Task item — Give back exactly the lines of the entries below from the line with "busActs := s.probe.busActs" to the line with "(c.stillAtStart = true ↔", inclusive, and only those.

-- Opening Marker --

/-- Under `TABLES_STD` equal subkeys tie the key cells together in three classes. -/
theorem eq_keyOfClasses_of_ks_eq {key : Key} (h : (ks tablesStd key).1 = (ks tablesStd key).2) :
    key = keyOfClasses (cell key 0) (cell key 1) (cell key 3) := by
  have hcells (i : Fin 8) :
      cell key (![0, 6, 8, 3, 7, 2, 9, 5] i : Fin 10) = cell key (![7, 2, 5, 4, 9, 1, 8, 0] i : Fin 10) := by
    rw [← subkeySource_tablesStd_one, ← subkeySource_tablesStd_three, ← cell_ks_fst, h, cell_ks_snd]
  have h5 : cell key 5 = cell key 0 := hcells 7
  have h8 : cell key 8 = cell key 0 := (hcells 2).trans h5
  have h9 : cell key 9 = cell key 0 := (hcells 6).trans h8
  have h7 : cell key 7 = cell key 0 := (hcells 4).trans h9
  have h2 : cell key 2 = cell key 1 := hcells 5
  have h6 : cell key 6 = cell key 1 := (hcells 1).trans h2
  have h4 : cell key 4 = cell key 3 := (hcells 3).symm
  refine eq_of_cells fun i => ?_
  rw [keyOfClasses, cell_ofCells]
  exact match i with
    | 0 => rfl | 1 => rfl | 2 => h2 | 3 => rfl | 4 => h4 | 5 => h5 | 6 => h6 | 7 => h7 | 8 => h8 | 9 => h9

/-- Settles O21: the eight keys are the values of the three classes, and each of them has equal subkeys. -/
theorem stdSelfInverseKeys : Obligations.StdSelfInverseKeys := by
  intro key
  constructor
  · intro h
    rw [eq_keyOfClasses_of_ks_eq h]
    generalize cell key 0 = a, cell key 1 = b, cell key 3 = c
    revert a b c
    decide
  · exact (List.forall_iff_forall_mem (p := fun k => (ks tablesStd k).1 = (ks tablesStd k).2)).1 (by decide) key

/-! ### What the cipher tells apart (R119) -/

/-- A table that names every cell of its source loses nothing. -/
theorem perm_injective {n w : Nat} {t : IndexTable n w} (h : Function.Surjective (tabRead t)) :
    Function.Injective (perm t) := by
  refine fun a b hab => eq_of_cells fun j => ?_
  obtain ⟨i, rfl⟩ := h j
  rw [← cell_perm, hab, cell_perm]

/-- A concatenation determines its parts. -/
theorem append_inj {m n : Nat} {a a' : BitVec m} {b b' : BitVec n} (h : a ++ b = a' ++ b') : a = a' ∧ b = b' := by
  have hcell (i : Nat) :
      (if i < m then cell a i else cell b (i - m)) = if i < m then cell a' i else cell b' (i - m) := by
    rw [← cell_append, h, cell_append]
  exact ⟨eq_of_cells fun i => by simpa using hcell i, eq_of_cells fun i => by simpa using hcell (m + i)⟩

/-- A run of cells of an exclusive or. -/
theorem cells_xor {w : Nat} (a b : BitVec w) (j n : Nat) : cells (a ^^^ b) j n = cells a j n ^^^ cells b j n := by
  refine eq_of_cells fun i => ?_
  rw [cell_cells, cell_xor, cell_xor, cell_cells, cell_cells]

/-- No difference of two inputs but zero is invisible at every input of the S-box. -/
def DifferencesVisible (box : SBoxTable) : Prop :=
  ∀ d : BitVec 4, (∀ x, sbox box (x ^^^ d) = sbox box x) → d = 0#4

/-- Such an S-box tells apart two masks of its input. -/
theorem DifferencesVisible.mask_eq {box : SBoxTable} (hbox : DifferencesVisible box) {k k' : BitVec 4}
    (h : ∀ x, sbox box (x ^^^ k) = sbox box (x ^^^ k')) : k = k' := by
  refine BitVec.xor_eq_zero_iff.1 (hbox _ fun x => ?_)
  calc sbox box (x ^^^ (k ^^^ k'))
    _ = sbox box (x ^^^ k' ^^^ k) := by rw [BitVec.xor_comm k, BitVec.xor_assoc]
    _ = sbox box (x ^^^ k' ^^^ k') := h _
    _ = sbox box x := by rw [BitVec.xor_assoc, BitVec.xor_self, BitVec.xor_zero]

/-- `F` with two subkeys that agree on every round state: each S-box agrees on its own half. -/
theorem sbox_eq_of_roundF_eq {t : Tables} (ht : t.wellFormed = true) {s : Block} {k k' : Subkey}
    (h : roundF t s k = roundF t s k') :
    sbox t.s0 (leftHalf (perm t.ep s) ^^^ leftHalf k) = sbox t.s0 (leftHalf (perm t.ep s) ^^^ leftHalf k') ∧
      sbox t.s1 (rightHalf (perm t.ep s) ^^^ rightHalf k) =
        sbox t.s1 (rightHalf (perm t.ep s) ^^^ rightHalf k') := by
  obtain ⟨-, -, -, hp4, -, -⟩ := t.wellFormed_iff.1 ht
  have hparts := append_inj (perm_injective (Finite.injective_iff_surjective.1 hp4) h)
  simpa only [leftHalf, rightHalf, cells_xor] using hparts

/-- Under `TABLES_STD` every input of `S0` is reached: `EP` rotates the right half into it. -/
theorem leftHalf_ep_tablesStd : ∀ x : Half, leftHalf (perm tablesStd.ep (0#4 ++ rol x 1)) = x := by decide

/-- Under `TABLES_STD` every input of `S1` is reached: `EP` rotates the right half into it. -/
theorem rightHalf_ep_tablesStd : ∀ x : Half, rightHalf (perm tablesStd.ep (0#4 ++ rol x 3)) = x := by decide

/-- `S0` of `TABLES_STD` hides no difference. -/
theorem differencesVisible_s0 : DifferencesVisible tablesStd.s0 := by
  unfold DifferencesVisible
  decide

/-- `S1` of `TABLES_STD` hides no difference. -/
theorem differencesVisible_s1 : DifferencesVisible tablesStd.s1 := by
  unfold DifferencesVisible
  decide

-- Closing Marker --
-- Opening Marker --

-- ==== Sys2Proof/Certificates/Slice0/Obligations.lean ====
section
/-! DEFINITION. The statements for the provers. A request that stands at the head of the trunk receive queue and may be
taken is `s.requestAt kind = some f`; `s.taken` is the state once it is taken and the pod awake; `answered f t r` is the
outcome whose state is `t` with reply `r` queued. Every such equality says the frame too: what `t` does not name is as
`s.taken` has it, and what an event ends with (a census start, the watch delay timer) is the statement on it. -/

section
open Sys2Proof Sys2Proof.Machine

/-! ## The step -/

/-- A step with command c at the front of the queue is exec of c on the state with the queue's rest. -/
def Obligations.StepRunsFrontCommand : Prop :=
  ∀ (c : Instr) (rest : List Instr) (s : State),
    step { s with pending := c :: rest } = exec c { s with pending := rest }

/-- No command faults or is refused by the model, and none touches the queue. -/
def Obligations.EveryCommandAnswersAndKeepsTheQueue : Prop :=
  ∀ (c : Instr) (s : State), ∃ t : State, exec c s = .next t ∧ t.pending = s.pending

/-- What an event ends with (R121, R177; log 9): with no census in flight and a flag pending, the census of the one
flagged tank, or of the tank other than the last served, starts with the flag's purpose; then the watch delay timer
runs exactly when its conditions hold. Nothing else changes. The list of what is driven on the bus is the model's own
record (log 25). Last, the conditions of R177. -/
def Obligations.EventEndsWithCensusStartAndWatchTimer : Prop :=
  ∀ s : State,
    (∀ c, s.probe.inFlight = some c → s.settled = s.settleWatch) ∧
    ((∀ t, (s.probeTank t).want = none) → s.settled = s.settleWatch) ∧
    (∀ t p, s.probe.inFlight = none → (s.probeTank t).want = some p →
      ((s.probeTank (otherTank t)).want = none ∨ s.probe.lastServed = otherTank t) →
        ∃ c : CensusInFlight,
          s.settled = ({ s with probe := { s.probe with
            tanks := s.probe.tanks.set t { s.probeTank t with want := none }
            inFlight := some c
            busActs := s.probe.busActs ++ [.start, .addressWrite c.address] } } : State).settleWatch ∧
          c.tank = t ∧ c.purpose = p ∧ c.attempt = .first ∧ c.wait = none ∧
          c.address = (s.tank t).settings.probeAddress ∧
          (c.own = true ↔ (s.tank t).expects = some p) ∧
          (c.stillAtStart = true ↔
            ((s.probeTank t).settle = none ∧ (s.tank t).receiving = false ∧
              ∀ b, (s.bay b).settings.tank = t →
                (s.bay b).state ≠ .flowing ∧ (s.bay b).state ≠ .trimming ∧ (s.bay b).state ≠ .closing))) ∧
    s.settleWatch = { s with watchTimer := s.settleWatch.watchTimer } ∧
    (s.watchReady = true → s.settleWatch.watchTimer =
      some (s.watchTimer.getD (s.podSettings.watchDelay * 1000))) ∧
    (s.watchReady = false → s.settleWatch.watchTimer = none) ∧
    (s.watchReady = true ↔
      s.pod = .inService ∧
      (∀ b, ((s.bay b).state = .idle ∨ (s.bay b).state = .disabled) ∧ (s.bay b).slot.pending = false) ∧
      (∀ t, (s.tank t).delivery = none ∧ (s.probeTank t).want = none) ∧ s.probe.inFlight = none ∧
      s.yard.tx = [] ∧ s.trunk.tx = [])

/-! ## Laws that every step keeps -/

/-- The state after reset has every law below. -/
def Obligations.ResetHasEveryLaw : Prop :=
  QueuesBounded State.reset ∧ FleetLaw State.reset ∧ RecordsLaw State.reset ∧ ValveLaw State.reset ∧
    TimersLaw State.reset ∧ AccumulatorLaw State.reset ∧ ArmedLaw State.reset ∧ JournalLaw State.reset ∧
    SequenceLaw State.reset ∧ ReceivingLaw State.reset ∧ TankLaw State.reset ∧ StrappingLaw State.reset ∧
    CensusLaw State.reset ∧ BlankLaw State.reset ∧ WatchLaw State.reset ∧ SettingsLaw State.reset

-- Closing Marker --
-- Opening Marker --

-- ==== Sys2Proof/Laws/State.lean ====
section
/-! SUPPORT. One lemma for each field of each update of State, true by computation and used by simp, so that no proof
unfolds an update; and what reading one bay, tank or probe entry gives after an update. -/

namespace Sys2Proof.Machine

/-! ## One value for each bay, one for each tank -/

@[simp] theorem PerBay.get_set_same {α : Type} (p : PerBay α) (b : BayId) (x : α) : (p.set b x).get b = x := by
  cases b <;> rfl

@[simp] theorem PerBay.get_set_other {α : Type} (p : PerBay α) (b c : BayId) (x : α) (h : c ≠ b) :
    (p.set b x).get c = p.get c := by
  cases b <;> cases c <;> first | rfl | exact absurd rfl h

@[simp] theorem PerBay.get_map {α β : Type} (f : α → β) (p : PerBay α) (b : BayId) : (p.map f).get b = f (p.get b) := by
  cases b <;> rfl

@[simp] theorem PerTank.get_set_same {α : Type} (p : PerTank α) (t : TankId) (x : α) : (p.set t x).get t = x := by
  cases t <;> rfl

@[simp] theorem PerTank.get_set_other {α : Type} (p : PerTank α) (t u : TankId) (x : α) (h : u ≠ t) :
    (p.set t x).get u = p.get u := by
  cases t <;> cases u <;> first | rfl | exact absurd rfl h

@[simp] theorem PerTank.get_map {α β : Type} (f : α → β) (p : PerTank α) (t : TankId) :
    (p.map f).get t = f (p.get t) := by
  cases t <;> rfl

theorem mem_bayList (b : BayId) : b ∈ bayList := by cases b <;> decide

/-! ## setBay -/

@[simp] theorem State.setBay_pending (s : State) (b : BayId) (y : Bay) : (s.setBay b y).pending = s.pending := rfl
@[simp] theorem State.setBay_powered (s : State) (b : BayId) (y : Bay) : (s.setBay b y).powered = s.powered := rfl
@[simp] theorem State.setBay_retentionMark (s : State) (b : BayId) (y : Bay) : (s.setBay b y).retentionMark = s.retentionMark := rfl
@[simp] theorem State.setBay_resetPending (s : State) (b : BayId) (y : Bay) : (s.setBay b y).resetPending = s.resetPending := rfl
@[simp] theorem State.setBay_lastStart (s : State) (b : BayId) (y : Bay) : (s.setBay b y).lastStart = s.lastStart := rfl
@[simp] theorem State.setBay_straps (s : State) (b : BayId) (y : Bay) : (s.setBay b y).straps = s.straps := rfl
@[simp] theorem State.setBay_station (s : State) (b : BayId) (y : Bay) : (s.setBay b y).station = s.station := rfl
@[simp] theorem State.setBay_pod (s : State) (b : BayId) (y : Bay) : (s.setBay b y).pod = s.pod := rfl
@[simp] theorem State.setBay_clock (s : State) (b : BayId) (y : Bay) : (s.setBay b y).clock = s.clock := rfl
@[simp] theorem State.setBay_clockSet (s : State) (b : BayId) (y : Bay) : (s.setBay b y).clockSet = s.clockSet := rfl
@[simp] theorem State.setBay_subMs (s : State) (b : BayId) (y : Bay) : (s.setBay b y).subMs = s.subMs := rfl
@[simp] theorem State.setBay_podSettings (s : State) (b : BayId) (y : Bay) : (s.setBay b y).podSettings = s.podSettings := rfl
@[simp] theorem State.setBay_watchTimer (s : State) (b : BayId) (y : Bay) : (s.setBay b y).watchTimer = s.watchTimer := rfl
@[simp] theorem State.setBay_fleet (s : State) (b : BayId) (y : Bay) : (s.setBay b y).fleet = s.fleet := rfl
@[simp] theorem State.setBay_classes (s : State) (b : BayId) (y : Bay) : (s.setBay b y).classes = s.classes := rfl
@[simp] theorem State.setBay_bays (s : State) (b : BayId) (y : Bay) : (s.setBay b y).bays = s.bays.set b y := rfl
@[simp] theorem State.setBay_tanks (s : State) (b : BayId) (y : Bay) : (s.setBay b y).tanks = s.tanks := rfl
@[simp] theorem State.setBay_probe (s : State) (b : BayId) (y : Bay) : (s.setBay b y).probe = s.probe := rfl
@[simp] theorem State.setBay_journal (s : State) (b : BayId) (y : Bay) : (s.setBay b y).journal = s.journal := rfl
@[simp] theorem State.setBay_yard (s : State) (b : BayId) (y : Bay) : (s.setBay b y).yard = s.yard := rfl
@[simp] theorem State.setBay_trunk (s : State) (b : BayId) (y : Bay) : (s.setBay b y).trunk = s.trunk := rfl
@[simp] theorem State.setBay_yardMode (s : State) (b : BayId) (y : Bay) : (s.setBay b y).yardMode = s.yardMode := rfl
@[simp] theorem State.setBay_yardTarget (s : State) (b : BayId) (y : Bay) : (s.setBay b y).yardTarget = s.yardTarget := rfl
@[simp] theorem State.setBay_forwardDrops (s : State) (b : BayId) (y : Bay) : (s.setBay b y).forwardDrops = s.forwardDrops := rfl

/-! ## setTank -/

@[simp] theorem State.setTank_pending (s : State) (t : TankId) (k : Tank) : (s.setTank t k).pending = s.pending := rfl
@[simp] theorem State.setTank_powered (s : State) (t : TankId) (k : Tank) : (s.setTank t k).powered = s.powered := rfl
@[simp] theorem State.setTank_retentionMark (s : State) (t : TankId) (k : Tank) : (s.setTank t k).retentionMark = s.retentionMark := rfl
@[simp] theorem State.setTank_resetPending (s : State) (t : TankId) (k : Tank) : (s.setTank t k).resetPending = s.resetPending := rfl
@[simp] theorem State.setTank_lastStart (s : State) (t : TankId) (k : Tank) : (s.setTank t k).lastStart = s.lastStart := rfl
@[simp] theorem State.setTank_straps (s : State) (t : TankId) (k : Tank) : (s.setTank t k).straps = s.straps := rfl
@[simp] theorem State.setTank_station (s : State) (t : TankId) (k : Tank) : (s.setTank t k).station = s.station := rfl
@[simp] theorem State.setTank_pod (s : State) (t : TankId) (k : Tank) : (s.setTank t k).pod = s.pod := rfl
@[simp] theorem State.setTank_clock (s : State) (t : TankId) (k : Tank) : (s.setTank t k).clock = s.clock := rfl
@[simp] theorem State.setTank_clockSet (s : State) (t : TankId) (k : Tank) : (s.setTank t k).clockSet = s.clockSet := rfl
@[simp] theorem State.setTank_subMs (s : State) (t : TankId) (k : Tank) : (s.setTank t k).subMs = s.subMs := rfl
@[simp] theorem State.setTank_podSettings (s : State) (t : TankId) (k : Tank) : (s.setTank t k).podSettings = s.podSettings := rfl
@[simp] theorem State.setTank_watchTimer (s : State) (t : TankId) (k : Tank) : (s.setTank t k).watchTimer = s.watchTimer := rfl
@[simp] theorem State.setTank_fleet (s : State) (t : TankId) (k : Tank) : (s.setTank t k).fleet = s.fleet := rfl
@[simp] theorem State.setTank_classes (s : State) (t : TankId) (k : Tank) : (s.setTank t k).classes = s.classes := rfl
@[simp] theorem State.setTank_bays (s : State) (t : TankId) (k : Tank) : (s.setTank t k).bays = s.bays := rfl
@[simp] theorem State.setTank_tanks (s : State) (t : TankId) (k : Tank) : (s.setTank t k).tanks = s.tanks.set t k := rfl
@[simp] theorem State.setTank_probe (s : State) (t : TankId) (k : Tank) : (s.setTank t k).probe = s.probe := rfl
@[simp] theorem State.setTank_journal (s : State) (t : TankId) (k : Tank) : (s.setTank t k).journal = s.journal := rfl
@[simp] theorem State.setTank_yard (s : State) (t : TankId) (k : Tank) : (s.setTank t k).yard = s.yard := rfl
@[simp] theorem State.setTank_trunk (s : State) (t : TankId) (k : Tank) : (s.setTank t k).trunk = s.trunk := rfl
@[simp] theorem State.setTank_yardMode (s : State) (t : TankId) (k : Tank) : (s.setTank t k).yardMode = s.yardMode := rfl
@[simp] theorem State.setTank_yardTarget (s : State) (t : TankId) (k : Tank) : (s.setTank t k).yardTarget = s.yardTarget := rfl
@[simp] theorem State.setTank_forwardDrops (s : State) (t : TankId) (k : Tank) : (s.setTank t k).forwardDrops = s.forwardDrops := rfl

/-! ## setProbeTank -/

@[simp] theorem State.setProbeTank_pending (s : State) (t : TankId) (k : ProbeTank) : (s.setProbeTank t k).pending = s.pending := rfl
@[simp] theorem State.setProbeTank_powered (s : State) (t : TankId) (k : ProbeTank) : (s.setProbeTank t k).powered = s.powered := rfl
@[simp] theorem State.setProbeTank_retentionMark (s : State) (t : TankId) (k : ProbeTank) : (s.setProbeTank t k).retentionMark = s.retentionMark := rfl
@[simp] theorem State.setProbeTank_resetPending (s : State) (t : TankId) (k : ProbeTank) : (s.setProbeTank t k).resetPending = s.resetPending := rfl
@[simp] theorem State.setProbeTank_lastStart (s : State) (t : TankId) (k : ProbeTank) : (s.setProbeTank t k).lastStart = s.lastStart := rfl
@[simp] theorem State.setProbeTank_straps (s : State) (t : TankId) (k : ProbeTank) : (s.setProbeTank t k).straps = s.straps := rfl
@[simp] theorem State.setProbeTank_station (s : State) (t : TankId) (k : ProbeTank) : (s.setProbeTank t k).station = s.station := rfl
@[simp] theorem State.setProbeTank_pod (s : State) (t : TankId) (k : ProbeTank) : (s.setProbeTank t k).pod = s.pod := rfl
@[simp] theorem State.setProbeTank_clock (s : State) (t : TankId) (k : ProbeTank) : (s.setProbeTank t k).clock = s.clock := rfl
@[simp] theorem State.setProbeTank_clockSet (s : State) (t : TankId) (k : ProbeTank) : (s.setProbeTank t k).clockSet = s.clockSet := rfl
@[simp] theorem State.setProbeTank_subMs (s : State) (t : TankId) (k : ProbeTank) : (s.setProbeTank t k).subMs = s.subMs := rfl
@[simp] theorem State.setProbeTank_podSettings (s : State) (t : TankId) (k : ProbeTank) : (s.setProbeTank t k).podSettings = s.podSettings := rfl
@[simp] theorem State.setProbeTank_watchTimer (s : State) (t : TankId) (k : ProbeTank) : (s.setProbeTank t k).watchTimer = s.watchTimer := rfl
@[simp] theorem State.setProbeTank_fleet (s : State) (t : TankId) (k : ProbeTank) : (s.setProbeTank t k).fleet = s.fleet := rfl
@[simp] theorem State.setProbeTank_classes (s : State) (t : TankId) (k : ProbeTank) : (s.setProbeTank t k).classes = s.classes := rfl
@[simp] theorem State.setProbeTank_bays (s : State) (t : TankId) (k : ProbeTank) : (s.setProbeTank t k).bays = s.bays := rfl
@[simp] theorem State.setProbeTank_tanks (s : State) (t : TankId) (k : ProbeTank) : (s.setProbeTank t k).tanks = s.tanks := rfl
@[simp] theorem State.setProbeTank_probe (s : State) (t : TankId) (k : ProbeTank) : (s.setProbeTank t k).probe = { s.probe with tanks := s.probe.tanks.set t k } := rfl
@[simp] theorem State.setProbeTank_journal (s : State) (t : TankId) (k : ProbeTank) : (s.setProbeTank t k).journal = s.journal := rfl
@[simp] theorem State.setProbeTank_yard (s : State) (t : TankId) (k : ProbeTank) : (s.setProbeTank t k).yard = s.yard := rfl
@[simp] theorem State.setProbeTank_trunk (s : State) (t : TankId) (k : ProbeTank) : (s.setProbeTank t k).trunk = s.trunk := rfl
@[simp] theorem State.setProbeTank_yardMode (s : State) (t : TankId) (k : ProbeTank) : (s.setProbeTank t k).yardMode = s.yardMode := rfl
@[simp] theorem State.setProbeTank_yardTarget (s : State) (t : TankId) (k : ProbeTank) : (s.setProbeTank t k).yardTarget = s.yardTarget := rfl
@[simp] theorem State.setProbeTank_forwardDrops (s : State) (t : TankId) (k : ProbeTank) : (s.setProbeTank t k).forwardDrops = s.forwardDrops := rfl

-- Closing Marker --

Response below —
            busActs := s.probe.busActs ++ [.start, .addressWrite c.address] } } : State).settleWatch ∧
          c.tank = t ∧ c.purpose = p ∧ c.attempt = .first ∧ c.wait = none ∧
          c.address = (s.tank t).settings.probeAddress ∧
          (c.own = true ↔ (s.tank t).expects = some p) ∧
          (c.stillAtStart = true ↔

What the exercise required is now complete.